Gillett admits she is a bit anxious about PURA’s 2020 workload. She’s also aware that her newcomer status could affect how those in PURA’s orbit view her.

“I’m sure people think I’ve bitten off more than I can chew,” she said. “And I’m looking forward to proving them wrong.”

Getting utility buy-in

Modernizing the electric grid, which is the interconnected system of wires and infrastructure used to distribute electricity to homes and businesses, is the single biggest initiative Gillett said she is overseeing.

PURA has broken down the effort into six specific topics, including energy affordability, electric vehicles, “smart meters,” energy storage, interconnection and innovative technologies. Five more topics will be added in 2020.

One challenge in envisioning big, significant changes to the grid will inevitably be the utility companies, which have said they support grid modernization, but have urged caution in moving too quickly or taking too much risk, which could be costly to ratepayers.

For example, Connecticut’s largest utility, Eversource, doesn’t offer smart meters to its Connecticut customers.

Gillett said the meters are a “well-tested, viable technology” that she supports because they can help change consumer behavior, give better insights into energy-efficiency programs, enable time-of-use rates and real-time pricing, and help utilities better coordinate the grid.

Though Gillett said it’s understandable that utilities are risk averse, part of PURA’s role is to prod those companies along.
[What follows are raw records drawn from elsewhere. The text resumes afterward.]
/-- V57. -/
theorem test_resetReq_clears_both_directions :
    isNext (step (receives [0x02] { e0 with
        rxCursor := 9, lastDeliveredSeq := 8, ofq := [⟨3, [], 0, 0⟩], nextTxSeq := 4, txq := [[0x43]] }))
      (spent { e0 with rstAckPending := true, txq := [[0x43]] }) = true := by decide

/-- V59. -/
theorem test_resetReq_ends_own_handshake :
    isNext (step (receives [0x02] awaiting)) (spent { e0 with rstAckPending := true }) = true := by decide

/-- V63. -/
theorem test_resetAck_drops_held_resetReq :
    isNext (step (receives [0x03] { awaiting with
        reqPending := false, hold := some ⟨[0x02], cmdResetReq, 0⟩, waitAge := 1 }))
      (spent e0) = true := by decide

/-- V62. -/
theorem test_resetAck_in_est_is_ignored :
    isNext (step (receives [0x03] { e0 with rxCursor := 4, lastDeliveredSeq := 3 }))
      (spent { e0 with rxCursor := 4, lastDeliveredSeq := 3 }) = true := by decide

/-- V64. -/
theorem test_reserved4 :
    isNext (step (receives [0x04] por)) (spent { por with trace := [.log .unknownCmd] }) = true := by decide
/-- V64. -/
theorem test_reserved5 :
    isNext (step (receives [0x0D] e0)) (spent { e0 with trace := [.log .unknownCmd] }) = true := by decide
/-- R92. -/
theorem test_reserved6 :
    isNext (step (receives [0x06] awaiting)) (spent { awaiting with trace := [.log .unknownCmd] }) = true := by
  decide
/-- V64. -/
theorem test_reserved7 :
    isNext (step (receives [0xFF, 0x00] e0)) (spent { e0 with trace := [.log .unknownCmd] }) = true := by decide

/-- V58, as the first instruction after reset. -/
theorem test_first_instruction_after_reset :
    (match step (State.reset.withFetchWord 8 0x02) with
      | .next t => t.link == .est && t.rstAckPending
      | _ => false) = true := by decide

/-! ### The other operations, one step -/

/-- V80. -/
theorem test_new_data_busy :
    isNext (step (turn (.txs .busy) { e0 with txq := [[0x41]] }))
      (spent { e80 with trace := [.wireTx [0x00, 0x41] .busy] }) = true := by decide

/-- V76. -/
theorem test_retransmit :
    isNext (step (turn (.txs .ok) { e0 with ofq := [⟨0, [0x41], 0, 3⟩], nextTxSeq := 1 }))
      (spent { e0 with
        ofq := [⟨0, [0x41], 1, 0⟩], nextTxSeq := 1, trace := [.wireTx [0x00, 0x41] .ok] }) = true := by decide

/-- V79. -/
theorem test_retry_ceiling :
    isNext (step (turn (.txs .ok) { e0 with ofq := [⟨0, [0x41], 5, 3⟩], nextTxSeq := 1, txq := [[0x42]] }))
      (spent { awaiting with txq := [[0x42]], trace := [.log .retxCeiling] }) = true := by decide

/-- V83, its last step. -/
theorem test_bounded_wait_runs_out :
    isNext (step (turn (.txs .ok) { e80 with ofq := [⟨0, [0x41], 0, 2⟩], waitAge := 2 }))
      (spent { e80 with
        hold := none, trace := [.log .busyWaitTimeout, .wireTx [0x00, 0x41] .ok] }) = true := by decide

/-- V92. -/
theorem test_reset_ceiling :
    isNext (step (turn (.txs .ok) { awaiting with reqPending := false, resetAge := 3, resetRetry := 5 }))
      (spent { por with trace := [.log .resetCeiling, .connLost] }) = true := by decide

/-- Section 1.7, step 1. -/
theorem test_init_mid_transfer :
    isNext (step (turn .init { e0 with
        ofq := [⟨1, [0x42], 2, 1⟩], txq := [[0x43]], rxq := [[0x08, 0x42]], rxCursor := 5,
        lastDeliveredSeq := 4, ackPending := true, nextTxSeq := 2, hold := some ⟨[0x21], cmdAck, 4⟩,
        waitAge := 1 }))
      (spent awaiting) = true := by decide
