-- ==== Sys2Proof/Machine/ResetValues.lean ====
section
/-! DEFINITION. The values State.reset gives the five open parameters of R6. DESIGN CHOICE (assumption log entries
1 to 5): the spec gives none of them. The capacity, the port and the zeros are those of the vectors' conventions in
spec/95_test_vectors.md ("not defaults of the hardware"); no statement about a state rests on them. -/

namespace Sys2Proof.Machine

/-- DESIGN CHOICE, log entries 1 to 5: MEM_SIZE 0x2000, OUTPUT_PORT_ADDR 0x1000, ENTRY_PC 0, x1 to x31 zero, and
every byte of memory zero (nothing listed). -/
def resetParams : Params :=
  { memSize := 0x2000
    outputPort := 0x1000#64
    entryPc := 0#64
    initRegs := Vector.replicate 31 0#64
    initMem := [] }

end Sys2Proof.Machine
end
When it comes to deploying new grid technologies, she aims to steer the discussion away from the types of small-scale pilot projects PURA has agreed to in the past.
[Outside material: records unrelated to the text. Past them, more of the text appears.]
-- ==== Sys2Proof/Certificates/Slice0/Obligations.lean ====
section
/-! DEFINITION. The statements for the provers, each with the rule of spec/ it formalises. In all of them `s.x r` is
what an instruction reads from register `r` (x0 reads 0), and every statement quantifies over the parameters
`MEM_SIZE` and `OUTPUT_PORT_ADDR`, which stand in the state. -/

open Sys2Proof Sys2Proof.Machine

/-! ## Extension, fields, immediates -/

/-- R12: `sext_N` and `zext_N`, as numbers and bit by bit. -/
def Obligations.SignAndZeroExtension : Prop :=
  ∀ (n : Nat) (v : BitVec (n + 1)), n + 1 ≤ 64 →
    (sext v).toInt = (if v.getLsbD n then (v.toNat : Int) - 2 ^ (n + 1) else v.toNat) ∧
    (∀ i, i ≤ n → (sext v).getLsbD i = v.getLsbD i) ∧
    (∀ i, n < i → i < 64 → (sext v).getLsbD i = v.getLsbD n) ∧
    (∀ i, i ≤ n → (zext v).getLsbD i = v.getLsbD i) ∧ (∀ i, n < i → (zext v).getLsbD i = false)

/-- The ranges of R90 to R95 over every word, the evenness of the byte offsets, and that the plain upper immediate is
the shifted one shifted right arithmetically by 12 (R94). -/
def Obligations.ImmediateRanges : Prop :=
  ∀ w : InstrWord,
    (-2048 ≤ (immI w).toInt ∧ (immI w).toInt ≤ 2047) ∧
    (-2048 ≤ (immS w).toInt ∧ (immS w).toInt ≤ 2047) ∧
    (-4096 ≤ (immB w).toInt ∧ (immB w).toInt ≤ 4094 ∧ (immB w).toInt % 2 = 0) ∧
    (-2 ^ 31 ≤ (immU w).toInt ∧ (immU w).toInt ≤ 2 ^ 31 - 4096 ∧ (immU w).toInt % 4096 = 0) ∧
    (-524288 ≤ (immU20 w).toInt ∧ (immU20 w).toInt ≤ 524287 ∧ immU20 w = (immU w).sshiftRight 12) ∧
    (-1048576 ≤ (immJ w).toInt ∧ (immJ w).toInt ≤ 1048574 ∧ (immJ w).toInt % 2 = 0)

/-- R96: the most positive, the most negative and the all-ones pattern of each of the six immediate kinds, and that
the sign bit of each is `w[31]`. -/
def Obligations.SignExtensionBoundaries : Prop :=
  ∀ w : InstrWord,
    ((w.extractLsb' 20 12 = 0x7FF#12 → (immI w).toInt = 2047) ∧
      (w.extractLsb' 20 12 = 0x800#12 → (immI w).toInt = -2048) ∧
      (w.extractLsb' 20 12 = 0xFFF#12 → (immI w).toInt = -1)) ∧
    ((w.extractLsb' 25 7 ++ w.extractLsb' 7 5 = 0x7FF#12 → (immS w).toInt = 2047) ∧
      (w.extractLsb' 25 7 ++ w.extractLsb' 7 5 = 0x800#12 → (immS w).toInt = -2048) ∧
      (w.extractLsb' 25 7 ++ w.extractLsb' 7 5 = 0xFFF#12 → (immS w).toInt = -1)) ∧
    ((w &&& 0xFE000F80#32 = 0x7E000F80#32 → (immB w).toInt = 4094) ∧
      (w &&& 0xFE000F80#32 = 0x80000000#32 → (immB w).toInt = -4096) ∧
      (w &&& 0xFE000F80#32 = 0xFE000F80#32 → (immB w).toInt = -2)) ∧
    ((w.extractLsb' 12 20 = 0x7FFFF#20 → (immU w).toInt = 2147479552 ∧ (immU20 w).toInt = 524287) ∧
      (w.extractLsb' 12 20 = 0x80000#20 → (immU w).toInt = -2147483648 ∧ (immU20 w).toInt = -524288) ∧
      (w.extractLsb' 12 20 = 0xFFFFF#20 → (immU w).toInt = -4096 ∧ (immU20 w).toInt = -1)) ∧
    ((w.extractLsb' 12 20 = 0x7FFFF#20 → (immJ w).toInt = 1048574) ∧
      (w.extractLsb' 12 20 = 0x80000#20 → (immJ w).toInt = -1048576) ∧
      (w.extractLsb' 12 20 = 0xFFFFF#20 → (immJ w).toInt = -2)) ∧
    (((immI w).toInt < 0 ↔ w.getLsbD 31 = true) ∧ ((immS w).toInt < 0 ↔ w.getLsbD 31 = true) ∧
      ((immB w).toInt < 0 ↔ w.getLsbD 31 = true) ∧ ((immU w).toInt < 0 ↔ w.getLsbD 31 = true) ∧
      ((immU20 w).toInt < 0 ↔ w.getLsbD 31 = true) ∧ ((immJ w).toInt < 0 ↔ w.getLsbD 31 = true))
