/-- Settles O33: seven instructions complete in every state, LB in range, and SB in each of its two cases. -/
theorem everyInstructionCompletes : Obligations.EveryInstructionCompletes := by
  intro i s h
  cases i with
  | jal => exact ⟨_, exec_jal ..⟩
  | jalr => exact ⟨_, exec_jalr ..⟩
  | lui => exact ⟨_, exec_lui ..⟩
  | auipc => exact ⟨_, exec_auipc ..⟩
  | addi => exact ⟨_, exec_addi ..⟩
  | add => exact ⟨_, exec_add ..⟩
  | blt => exact ⟨_, exec_blt ..⟩
  | lb => exact ⟨_, exec_lb_of_lt h⟩
  | sb =>
    rcases h with ⟨hport, hsink⟩ | ⟨hport, hlt⟩
    · exact ⟨_, exec_sb_at_port hport hsink⟩
    · exact ⟨_, exec_sb_of_lt hport hlt⟩

end Sys2Proof.Machine

/-! ## Failure outcomes

Which steps end in IllegalInstruction and which in AccessFault, and that a failed step fails again (R251, R253, R261 of
spec/60_exceptions.md). -/

namespace Sys2Proof.Machine

/-- The host is told of a failure exactly when the step ends in it. -/
theorem hostStep_failed_iff {s : State} {f : Fault} : (hostStep s).2 = .failed f ↔ step s = .fault f := by
  unfold hostStep
  cases step s <;> simp

/-- R251: `IllegalInstruction` is the outcome of admitted bytes that are no instruction, and of nothing else. -/
theorem step_eq_illegalInstruction {s : State} :
    step s = .fault .illegalInstruction ↔ s.fetchAdmitted = true ∧ ∃ why, s.fetchedInstr = .rejected why := by
  rw [step_eq_fault]
  constructor
  · rintro (⟨-, hfault⟩ | ⟨hadmitted, hrejected, -⟩ | ⟨i, -, hexec⟩)
    · cases hfault
    · exact ⟨hadmitted, hrejected⟩
    · obtain ⟨ea, hfault, -⟩ := exec_eq_fault hexec
      cases hfault
  · rintro ⟨hadmitted, hrejected⟩
    exact .inr (.inl ⟨hadmitted, hrejected, rfl⟩)

/-- R177: a step that ends in a failure leaves the state unchanged except that `x[0] = 0`. -/
theorem hostStep_unchangedButZero {s : State} {f : Fault} (h : step s = .fault f) :
    UnchangedButZero s (hostStep s).1 :=
  failureLeavesStateUnchanged s f (hostStep_failed_iff.mpr h)

/-- Settles O43: the outcome is that of the decoder's rejection, and the state is the one a failure leaves. -/
theorem illegalInstructionIffUnknown : Obligations.IllegalInstructionIffUnknown :=
  fun _ => ⟨step_eq_illegalInstruction, hostStep_unchangedButZero⟩

/-- R253: `AccessFault(ea)` is the outcome of an LB outside memory or an SB outside memory and off the port, and of
nothing else. -/
theorem step_eq_accessFault {s : State} {ea : Word} :
    step s = .fault (.accessFault ea) ↔ s.mem.size ≤ ea.toNat ∧
      ((∃ rd rs1 imm, s.runs (.lb rd rs1 imm) ∧ ea = s.x rs1 + imm) ∨
        ∃ rs1 rs2 imm, s.runs (.sb rs1 rs2 imm) ∧ ea = s.x rs1 + imm ∧ ea ≠ s.outputPort) := by
  constructor
  · intro h
    rcases step_eq_fault.mp h with ⟨-, hfault⟩ | ⟨-, -, hfault⟩ | ⟨i, hruns, hexec⟩
    · cases hfault
    · cases hfault
    · obtain ⟨_, hfault, hge, ⟨rd, rs1, imm, rfl, hea⟩ | ⟨rs1, rs2, imm, rfl, hea⟩⟩ := exec_eq_fault hexec
      · cases hfault
        exact ⟨hge, .inl ⟨rd, rs1, imm, hruns, hea⟩⟩
      · cases hfault
        exact ⟨hge, .inr ⟨rs1, rs2, imm, hruns, hea⟩⟩
  · rintro ⟨hge, ⟨rd, rs1, imm, hruns, rfl⟩ | ⟨rs1, rs2, imm, hruns, rfl, hport⟩⟩
    · rw [step_of_runs hruns, exec_lb_of_ge hge]
    · rw [step_of_runs hruns, exec_sb_of_ge hport hge]

/-- Settles O44: the outcome is that of LB or SB outside memory, and the state is the one a failure leaves. -/
theorem accessFaultIffOutsideMemory : Obligations.AccessFaultIffOutsideMemory :=
  fun _ _ => ⟨step_eq_accessFault, hostStep_unchangedButZero⟩

/-- A failure does nothing to the state a failure left. -/
@[simp] theorem abort_abort (s : State) : s.abort.abort = s.abort := forceZero_forceZero s

/-- R41: what a failure did to a state is not seen by its step. -/
theorem step_abort (s : State) : step s.abort = step s := (storedRegisterZeroIsNeverRead s).symm

/-- Settles O47: the step of the state that was left has the same outcome, and a second failure does nothing more. -/
theorem failureIsFixedPoint : Obligations.FailureIsFixedPoint := by
  intro s f h
  have hstep : step s = .fault f := hostStep_failed_iff.mp h
  have hagain : step s.abort = .fault f := (step_abort s).trans hstep
  rw [hostStep_of_failed h, hostStep_of_fault hagain, abort_abort]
“We’re kind of at a breaking point in terms of needing to deploy real solutions,” she said. “I’m a firm believer in the fact that we have a climate crisis and a resilience issue.”

As PURA gets to work on what could be a multi-year process, full of technical and confusing language and concepts, Gillett is trying to ensure that the public can understand and play more of an active role.
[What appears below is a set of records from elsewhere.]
-- ==== Sys2Proof/Machine/State.lean ====
section
/-! DEFINITION. All the state of rule R20 of spec/10_state.md, both its levels (I, the instruction level, and M, the
micro-step level), the reasons a step can stop, and the state right after reset (rules R201 to R204 of
spec/70_reset_and_hazards.md). -/

namespace Sys2Proof.Machine

/-- The RAM (R41, R50) as pairs of an address and the byte there, in one canonical form (`Memory.wf`): addresses
strictly rising, all below 16, no byte equal to what an unlisted address reads as. -/
abbrev Memory := List Host.Cell

/-- The complete state of the machine (R20: "Nothing else is state"), and one counter of the model's own. -/
structure State where
  /-- Register A, the accumulator (R21). -/
  a : Byte
  /-- Register B, the second ALU operand (R22, R23). -/
  b : Byte
  /-- The program counter (R26): the address of the next instruction to fetch. -/
  pc : Addr
  /-- The carry flag CF (R30, R32). -/
  cf : Bool
  /-- The zero flag ZF (R30, R32). -/
  zf : Bool
  /-- The sixteen RAM cells (R41). -/
  ram : Memory
  /-- The output register OUT (R34). -/
  out : Byte
  /-- The output trace (R35): every value written to OUT, oldest first. -/
  trace : List Byte
  /-- The halt latch HALT (R36). -/
  halt : Bool
  /-- The instruction register IR (R37), micro-step level. -/
  ir : Byte
  /-- The memory address register MAR (R38), micro-step level. -/
  mar : Addr
  /-- The step counter T (R39), micro-step level: 0 at every instruction boundary of a running machine. -/
  t : StepCode
  /-- THE MODEL'S OWN, not the spec's (log 1): the index of the next free value. -/
  draws : Nat
deriving DecidableEq, Repr

/-- Why a step has no successor. Both are outcomes of the model that rule R184 of spec/60_exceptions.md names; the
hardware has no fault of its own (R180). -/
inductive Fault where
  /-- `Halted` (R93, R184): raised by `step` and by the micro-step clock when HALT = 1. It is the normal end of a run,
  a final state and no error; the host's three outcomes have no other name for "no step". Safe: nothing runs on. -/
  | halted
  /-- `IllegalOpcode(ir)` (R185): raised by the four reserved opcodes, with the word and the address it was fetched
  from. Safe: the model stops where the source says nothing of what the hardware does. -/
  | illegalOpcode (ir : Byte) (addr : Addr)
deriving DecidableEq, Repr

/-- Why the model gives a step no meaning. -/
inductive Refusal where
  /-- An instruction whose meaning is not written yet; no arm of `exec` answers it now. Safe: the model stops. -/
  | notModelled (mnemonic : String)
  /-- Raised by the micro-step only: a line loads from the bus and no line drives it (93_implementation_defined.md
  U10). Safe: no control word of this machine does so (R164). -/
  | busFloating
  /-- Raised by the micro-step only: two Out lines drive the bus at once (R163 has one). Safe: no control word of this
  machine does so (R164). -/
  | busContention
  /-- Raised by the micro-step clock only: the microprogram has no control word at this step, t6, t7 or a step after
  NXT (93_implementation_defined.md U5). Safe: never reached from an instruction boundary (R165). -/
  | noControlWord
deriving DecidableEq, Repr

/-- The machine right after reset. R201 gives pc, HALT and T, R35 the empty trace; R202 gives no value for A, B, CF,
ZF, OUT, IR and MAR (log 2, DESIGN CHOICE: zero) and R203 none for the RAM (log 3: no cell listed).
`State.launch` (Machine/Launch.lean) is the same state for EVERY choice of those. -/
def State.reset : State where
  a := Config.zeroLaunch.initA
  b := Config.zeroLaunch.initB
  pc := Config.resetPc
  cf := Config.zeroLaunch.initCf
  zf := Config.zeroLaunch.initZf
  ram := []
  out := Config.zeroLaunch.initOut
  trace := []
  halt := false
  ir := Config.zeroLaunch.initIr
  mar := Config.zeroLaunch.initMar
  t := 0#3
  draws := 0

end Sys2Proof.Machine
end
With that in mind, she’s given environmental groups, clean energy promoters, low-income advocates and others the chance to make presentations on grid-modernization topics to PURA commissioners.

Those so-called Solutions Days are a refreshing change in approach, said Amy McLean Salls, Connecticut director at the nonprofit Acadia Center, which advocates for clean energy growth.

“It’s more like a conversation, a roundtable,” McLean Salls said. “This is a way for the authority to hear things they wouldn’t hear otherwise.”